- Theatrical release poster
- Arabic: صراع في الوادي
- Directed by: Youssef Chahine
- Written by: Ali El Zorkani; Helmy Halim;
- Produced by: Gabriel Telhamy; Mustafa Hasan;
- Starring: Faten Hamama; Omar Sharif; Zaki Rostom; Abdel Waress Assar; Farid Shawki; Hamdy Gheith;
- Cinematography: Ahmed Khorshed
- Edited by: Kamal Abou El Ela
- Music by: Fouad El Zahiri
- Production company: Nile Cinema Company
- Distributed by: Nile Cinema Company
- Release date: 25 March 1954 (Cannes);
- Running time: 116 minutes
- Country: Egypt
- Language: Arabic
- Box office: +25.8 million tickets (Soviet Union)

= The Blazing Sun (1954 film) =

The Blazing Sun (صراع في الوادي, Ṣira‘ Fī al-Wādī) is a 1954 Egyptian romance drama film directed by Youssef Chahine and written by Helmy Halim and Ali El Zorkani. Starring Omar Sharif (in his film debut) and Faten Hamama, it follows a class conflict in south Egypt near the Nile, when a wealthy landlord floods a village to prevent the peasant living there from making a profit off their crops.

The film premiered at the main competition of the 1954 Cannes Film Festival, under the name The Blazing Sky. In 1996, during the Egyptian Cinema centennial, this film was selected as one of the 150 best Egyptian films.

== Plot ==
In 1951, Ahmed Salam is a young engineer who works to improve the peasant life and crop, increasing the sugarcane production in their village near the Nile. He is the son of Saber Abdul Salam, a sugarcane peasant, who works for Taher Pasha, a wealthy landlord who feels threatened by the villager's newfound prosperity.

Ahmed shares a forbidden with his childhood sweetheart Amal, the only daughter of the Pasha. As Amal returns from Cairo, she visits the village during a wedding ceremony, but realizes she is overshadowing the party.

Taher, alongside with his nephew, Riad, floods the peasant's sugar cane crops in order to protect his own wealth. After the peasant crops are destroyed, the village Sheikh is the only person to suspect that the Pasha is responsible. The Pasha soon learns of a heated dispute that occurred between Saber and the Sheikh. Using this to his benefit, he allows Riad to steal Saber's rifle and set up a conspiracy killing the Sheikh in his prayer.

Saber Effendi is immediately blamed by the angry villagers and is found guilty by the court after testimony by Hassan, the only witness to Saber's innocence. Unbeknownst to the community, Hassan secretly conspired with the Pasha to kill the Sheikh. Hassan turns against Saber, and he is sentenced to death.

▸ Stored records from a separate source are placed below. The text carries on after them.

-- ==== Sys2Proof/Tests/Slice0.lean ====
section
/-! SUPPORT. The tests of the model: an ill-formed command for each check of Instr.wf, a state and operands that meet the hypotheses of each
statement, and effects whose results the spec writes out. -/

open Sys2Proof Sys2Proof.Machine
open Host (Outcome)
namespace Sys2Proof.Tests

/-- Registers given by page, instance, offset and value. -/
def setRegs (d : Dev) (l : List (Page × Nat × Nat × Nat)) : Dev := l.foldl (fun x r => x.wrN r.1 r.2.1 r.2.2.1 r.2.2.2) d

/-- Values in use of shadowed registers, given in the same way. -/
def setUses (d : Dev) (l : List (Page × Nat × Nat × Nat)) : Dev :=
  l.foldl (fun x r => x.onCore fun c => { c with inUse := Tbl.set resetOf c.inUse (r.1.reg r.2.1 (r.2.2.1 + 0x800)) (BitVec.ofNat 32 r.2.2.2) }) d

/-- A device out of POWER_HOLD in a mode, with these registers. -/
def dev (mode : Nat) (l : List (Page × Nat × Nat × Nat) := []) : Dev :=
  setRegs (({ Dev.initial with core := { Core.initial with powerHold := false } }).wrN .pwr 0 Off.PWR_MODE mode) l

/-- The state of a device with no command waiting. -/
def at_ (d : Dev) : State := { dev := d, pending := [] }

/-- The state of a device in a mode, with these registers. -/
def run (mode : Nat) (l : List (Page × Nat × Nat × Nat) := []) : State := at_ (dev mode l)

/-- The device after a command. -/
def after (c : Instr) (d : Dev) : Dev :=
  match exec c (at_ d) with
  | .next t => t.dev
  | .fault _ => Dev.initial
  | .refused _ => Dev.initial

/-- A command that is a register access arrives, as a Bool. -/
def arrives (d : Dev) (c : Instr) : Bool :=
  match c.register with
  | some (r, p, n, off, write, v) => decide ((at_ d).Reaches r p n off write v)
  | none => true

/-- The Bool says what Arrives says. -/
theorem arrives_sound {d : Dev} {c : Instr} (h : arrives d c = true) : (at_ d).Arrives c := by
  unfold arrives at h
  unfold State.Arrives
  cases hr : c.register with
  | none => trivial
  | some x => rw [hr] at h; exact of_decide_eq_true h


/-! Ill-formed commands: one for each check of Instr.wf -/

theorem test_wf_register : (Instr.registerWrite (.cpu 0) false 0 0 0).wf = false ∧ (Instr.registerWrite (.cpu 0) false 0 1 0).wf = true := by decide
theorem test_wf_shadow : (Instr.shadowWrite (.cpu 0) .leng 64 0x100 0).wf = false ∧ (Instr.shadowWrite (.cpu 0) .intc 0 0x100 0).wf = false ∧
    (Instr.shadowWrite (.cpu 0) .leng 63 0xFC 0).wf = false ∧ (Instr.shadowWrite (.cpu 0) .leng 63 0x100 0).wf = true := by decide
theorem test_wf_arm : (Instr.arm (.cpu 0) .intc 0).wf = false ∧ (Instr.arm (.cpu 0) .leng 64).wf = false ∧ (Instr.arm (.cpu 0) .leng 63).wf = true := by
  decide
theorem test_wf_cancel : (Instr.cancel (.cpu 0) .intc 0).wf = false ∧ (Instr.cancel (.cpu 0) .leng 64).wf = false := by decide
theorem test_wf_sqClear : (Instr.sqClear (.cpu 0) .intc 0 Off.INTC_CLAIM 0).wf = false ∧ (Instr.sqClear (.cpu 0) .leng 64 Off.PAGE_STAT 0).wf = false ∧
    (Instr.sqClear (.cpu 0) .leng 0 Off.PAGE_STAT 0).wf = true := by decide
theorem test_wf_applied : (Instr.appliedLoRead (.cpu 0) .intc 0).wf = false ∧ (Instr.appliedLoRead (.cpu 0) .leng 64).wf = false := by decide
theorem test_wf_pixel : (Instr.pixelReadReturn 0 32).wf = false ∧ (Instr.pixelReadReturn 0 64).wf = true := by decide
theorem test_wf_compose : (Instr.composeDone 0 0 [⟨3, 0, 0, 0⟩, ⟨3, 0, 0, 0⟩]).wf = false := by decide
theorem test_wf_reload : (Instr.adapterReloadDone 0 .good (2 ^ 34)).wf = false ∧ (Instr.adapterReloadDone 0 .good (2 ^ 34 - 1)).wf = true := by decide
theorem test_wf_round : (Instr.hbmRound [1] [0, 0, 0, 0]).wf = false := by decide
theorem test_wf_scrub : (Instr.fmScrubRead 1 .good).wf = false := by decide
theorem test_wf_attempt : (Instr.trainingAttemptFail 0 0 0 0).wf = false ∧ (Instr.trainingAttemptFail 0 256 0 0).wf = false ∧
    (Instr.trainingAttemptFail 0 1 0 3).wf = false ∧ (Instr.trainingAttemptFail 0 1 0 2).wf = true := by decide
theorem test_wf_linkUp : (Instr.linkUp 0 0 0 3).wf = false := by decide
theorem test_wf_sbDone : (Instr.sbDone 0 4 []).wf = false ∧ (Instr.sbDone 0 0 (List.replicate 17 0)).wf = false := by decide
theorem test_wf_dramRead : (Instr.dramReadEnqueue (.cpu 0) 0 32).wf = false := by decide
theorem test_wf_dramWrite : (Instr.dramWriteEnqueue (.cpu 0) 0 0 []).wf = false ∧ (Instr.dramWriteEnqueue (.cpu 0) 0 60 (List.replicate 5 0)).wf = false ∧
    (Instr.dramWriteEnqueue (.cpu 0) 0 60 (List.replicate 4 0)).wf = true := by decide
theorem test_wf_temp : (Instr.dramTempPoll 0 256).wf = false := by decide
theorem test_wf_patrol : (Instr.dramPatrolScrub 1 .good).wf = false := by decide
theorem test_wf_bar2Write : (Instr.hostBar2Write 0 0 [] false).wf = false := by decide
theorem test_wf_bar2Read : (Instr.hostBar2Read 0 0 0).wf = false := by decide
theorem test_wf_qspi : (Instr.qspiWrite 0 []).wf = false := by decide

/-! A state that meets the hypotheses of each statement -/

theorem witness_StepRunsTheFrontCommand : ({ State.reset with pending := [Instr.porst, .srExit] } : State).pending = [.porst, .srExit] := by decide

theorem witness_EmptyQueue : State.reset.pending = [] ∧ State.reset.dev.readyDeferred = none ∧ State.reset.dev.core.powerHold = true ∧
    ({ State.reset.dev with deferred := [(0, .porst)] } : Dev).readyDeferred = some (0, .porst) := by decide

theorem witness_StepKeepsSound : State.reset.Sound ∧ step State.reset = .next State.reset := ⟨⟨rfl, rfl⟩, rfl⟩

theorem witness_ResetValues : 63 < Page.leng.count ∧ Page.leng.shadowed = true := by decide

/-- A write of function 0 that a hold window stalls. -/
def stalledWrite : Stalled := { who := .pf 0, addr := 64, data := [1], uses := [(0, 0)], since := 0, bad := false }

/-- A function with a stalled write. -/
def stalledFn : Dev := { dev 5 with stalled := [stalledWrite] }

theorem witness_StalledFunctionWaits : stalledFn.fnStalled (.pf 0) = true ∧ (Instr.modeReqReady (.pf 0)).register =
    some (.pf 0, .pwr, 0, Off.PWR_MODE_REQ, true, 4) := by decide

theorem witness_AccessesNotServed : (Instr.bltStart (.cpu 0)).register = some (.cpu 0, .blt, 0, Off.BLT_CMD, true, 1) ∧
    (dev 9).fnStalled (.cpu 0) = false ∧ (dev 9).mode ≠ 0 ∧ 0 < Page.blt.count ∧ servedIn (dev 9).mode .blt = false ∧
    BitVec.toNat (BitVec.ofNat 24 (Page.blt.reg 0 Off.BLT_CMD)) = Page.blt.reg 0 Off.BLT_CMD :=
  ⟨rfl, by decide⟩

theorem witness_DeniedAccesses : (Instr.modeReqReady .blt).register = some (.blt, .pwr, 0, Off.PWR_MODE_REQ, true, 4) ∧ (dev 5).fnStalled .blt = false ∧
    servedIn (dev 5).mode .pwr = true ∧ (dev 5).core.mayAccess .blt .pwr 0 Off.PWR_MODE_REQ true 4 = false ∧ (dev 5).core.hasToken 1 = true ∧
    (run 5).Reaches (.cpu 0) .prot 0 Off.PROT_DENY_LAST true 0 := ⟨rfl, by decide⟩

theorem witness_RegisterWriteStores : (dev 5).fnStalled (.cpu 0) = false ∧ (BitVec.ofNat 24 (Page.mwin.reg 0 Off.MWIN_CTRL)).toNat = Page.mwin.reg 0 Off.MWIN_CTRL ∧
    servedIn 5 .mwin = true ∧ (dev 5).core.mayAccess (.cpu 0) .mwin 0 Off.MWIN_CTRL true 1 = true ∧
    (Page.mwin.desc Off.MWIN_CTRL).map (·.access) = some .im ∧ (Page.mwin.desc Off.MWIN_DENY_LAST_LO).map (·.access) = some .ro ∧
    Page.ofSlot 4095 = none := by decide

theorem witness_RegisterWriteSizes : (dev 5).fnStalled (.pf 0) = false ∧ (4 : BitVec 24).toNat % 4 = 0 ∧
    (after (.registerWrite (.pf 0) false 4 4 0) (dev 5)).fnStalled (.pf 0) = false ∧ (dev 5).mode ≠ 0 ∧
    ¬ ((4 : BitVec 24).toNat % 4 = 0 ∧ ((16 : Nat) = 4 ∨ (16 : Nat) = 8)) ∧ ¬ ((2 : BitVec 24).toNat % 4 = 0) := by decide

/-- An SCN page armed for its next boundary, with running timing whose next boundary is 10 ms away. -/
def armedScene : Dev := ((dev 5 [(.anch, 0, Off.ANCH_CAD_CTRL, 1)]).setCad 0 { next := 10000000 * 2 ^ 32 }).setArm .scn 0 (some { wait := .next 0 })

theorem witness_ShadowWrite : arrives (dev 5) (.shadowWrite (.cpu 0) .scn 0 Off.SCN_SCN_CTRL 1) = true ∧
    (Page.scn.desc Off.SCN_SCN_CTRL).map (·.access) = some .sh ∧ (dev 5).armOf .scn 0 = none ∧
    arrives armedScene (.shadowWrite (.cpu 0) .scn 0 Off.SCN_SCN_CTRL 1) = true ∧ armedScene.armOf .scn 0 ≠ none := by decide

theorem witness_SequencedClear : arrives (dev 5) (.sqClear (.cpu 0) .safe 0 Off.SAFE_FAULT_STAT 1) = true ∧
    (Page.safe.desc Off.SAFE_FAULT_STAT).map (·.access) = some .sq ∧ bitsOf (1 : Word) 24 8 = bitsOf ((dev 5).rd .safe 0 Off.SAFE_FAULT_STAT) 24 8 ∧
    bitsOf (0x1000001 : Word) 24 8 ≠ bitsOf ((dev 5).rd .safe 0 Off.SAFE_FAULT_STAT) 24 8 := by decide

theorem witness_LatchingReads : arrives (dev 5) (.timeLoRead (.cpu 0)) = true ∧ arrives (dev 5) (.appliedLoRead (.cpu 0) .leng 63) = true ∧
    arrives (dev 5) (.frameLoRead (.cpu 0) 3) = true ∧ arrives (dev 5) (.pframeLoRead (.cpu 0) 7) = true ∧ arrives (dev 5) (.shownLoRead (.cpu 0) 7) = true ∧
    arrives (dev 5) (.teamTimeLoRead (.cpu 0)) = true ∧ arrives (dev 5) (.teamFrameLoRead (.cpu 0)) = true ∧
    arrives (dev 5) (.faultTimeLoRead (.cpu 0)) = true := by decide

/-- The same scene, not armed; and armed for frame 9. -/
def openScene : Dev := armedScene.setArm .scn 0 none
def targetScene : Dev := armedScene.setArm .scn 0 (some { wait := .frame 9 })
/-- The same scene within its cut-off. -/
def lateScene : Dev := armedScene.setCad 0 { next := 32000 * 2 ^ 32 }

theorem witness_CommitArm : arrives openScene (.arm (.cpu 0) .scn 0) = true ∧ openScene.armOf .scn 0 = none ∧
    (openScene.commitStat .scn 0 false false false false false false).armPlan .scn 0 = .wait (.next 0) false ∧
    ((lateScene.setArm .scn 0 none).commitStat .scn 0 false false false false false false).armPlan .scn 0 = .wait (.next 1) true ∧
    armedScene.armOf .scn 0 = some { wait := .next 0 } ∧ armedScene.targetedArm { wait := .next 0 } = false ∧
    targetScene.armOf .scn 0 = some { wait := .frame 9 } ∧ targetScene.targetedArm { wait := .frame 9 } = true := by decide

theorem witness_CommitCancel : arrives armedScene (.cancel (.cpu 0) .scn 0) = true ∧ armedScene.armOf .scn 0 = some { wait := .next 0 } ∧
    armedScene.cutReached .scn 0 { wait := .next 0 } = false ∧ arrives lateScene (.cancel (.cpu 0) .scn 0) = true ∧
    lateScene.armOf .scn 0 = some { wait := .next 0 } ∧ lateScene.cutReached .scn 0 { wait := .next 0 } = true ∧
    (openScene.armOf .scn 0 = none) ∧ (armedScene.groupCancellable 0 = false) := by decide

/-- Scenes 0 and 1 are an active pair. -/
def pairDev : Dev := setUses (dev 5) [(.scn, 0, Off.SCN_SCN_CTRL, 3)]

theorem witness_GroupArm : arrives openScene (.groupArm (.cpu 0) 1 false) = true ∧ openScene.pairSplit 1 = false ∧ openScene.groupScenes 1 = [0] ∧
    openScene.sceneIdle 0 = false ∧ openScene.targetReason 0 0 = some 0x05 ∧ openScene.targetReason 0 1 = none ∧ openScene.targetReason 0 65536 = some 0x06 ∧
    arrives pairDev (.groupArm (.cpu 0) 1 false) = true ∧ pairDev.pairSplit 1 = true := by decide

/-- The group of scene 0 armed for its next boundary. -/
def groupDev : Dev := (armedScene.setArm .scn 0 (some { wait := .next 0, group := some 0 })).setGroup 0 { phase := .armed }
def lateGroup : Dev := groupDev.setCad 0 { next := 32000 * 2 ^ 32 }

theorem witness_GroupCancel : arrives groupDev (.groupCancel (.cpu 0) 1) = true ∧ groupDev.pairSplit 1 = false ∧ groupDev.groupScenes 1 = [0] ∧
    (groupDev.group 0).phase ≠ .idle ∧ groupDev.groupCancellable 0 = true ∧ groupDev.armedGroup 0 = [(.scn, 0)] ∧
    (lateGroup.group 0).phase ≠ .idle ∧ lateGroup.groupCancellable 0 = false := by decide

/-- A use of a buffer whose descriptor waits for the fence value `v`, and sets `ctl` at 0x160. -/
def use_ (v ctl : Nat) (ready : Bool) : Use :=
  { id := 0, desc := List.replicate 16 0 ++ [BitVec.ofNat 32 v] ++ List.replicate 7 0 ++ [BitVec.ofNat 32 ctl], ready := ready }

Riad forces the Pasha to accept his proposal to marry Amal.

Selim, the Shiekh's son, prepares to kill Ahmed to further avenge the Sheikh's death, and shoots him in the chest. The injured Ahmed pursuits Hassan, who reveals Riad killed the Sheikh, but is struck and killed by a train. Ahmed is escorted by the police to his home, where Salim awaits to kill him.

Saber is executed in the following morning. Amal, running from home after being harassed by Riad, tries to convince Ahmed to runaway and confess her feelings to him. Hiding in an ancient temple in the desert, Ahmed agrees to let Amal find help. She later discovers her father's involvement in Sheikh's death.

Followed to the temple, Amal reveals the truth to Ahmed, but is shot by Riad. Riad attempts to kill Ahmed, and Selim simultaneously holds Ahmed at gun point. Riad kills the Pasha, as he arrives in the temple and reveals the truth to Selim. Selim apologizes to Ahmed, and they both turn Riad over to the police. Ahmed and Amal embrace and walk off into the distance.

== Cast ==
- Faten Hamama as Amal
- Omar Sharif as Ahmed
- Zaki Rostom as Taher Pasha
- Abdel Waress Assar as Saber Abdul Salam, Ahmed's father
- Farid Shawqi as Ryiad
- Hamdy Gheith as Selim
- Abdel Ghani Qamar as Hassan
- Mansi Fahmy as the Sheikh

== Release ==
The film had its world premiere at the main competition of the 1954 Cannes Film Festival, under the name The Blazing Sky. It was a box office hit in the Soviet Union, where it sold 25.8 million tickets in 1956.

In 1996, during the Egyptian Cinema centennial, this film was selected as one of the 150 best Egyptian films.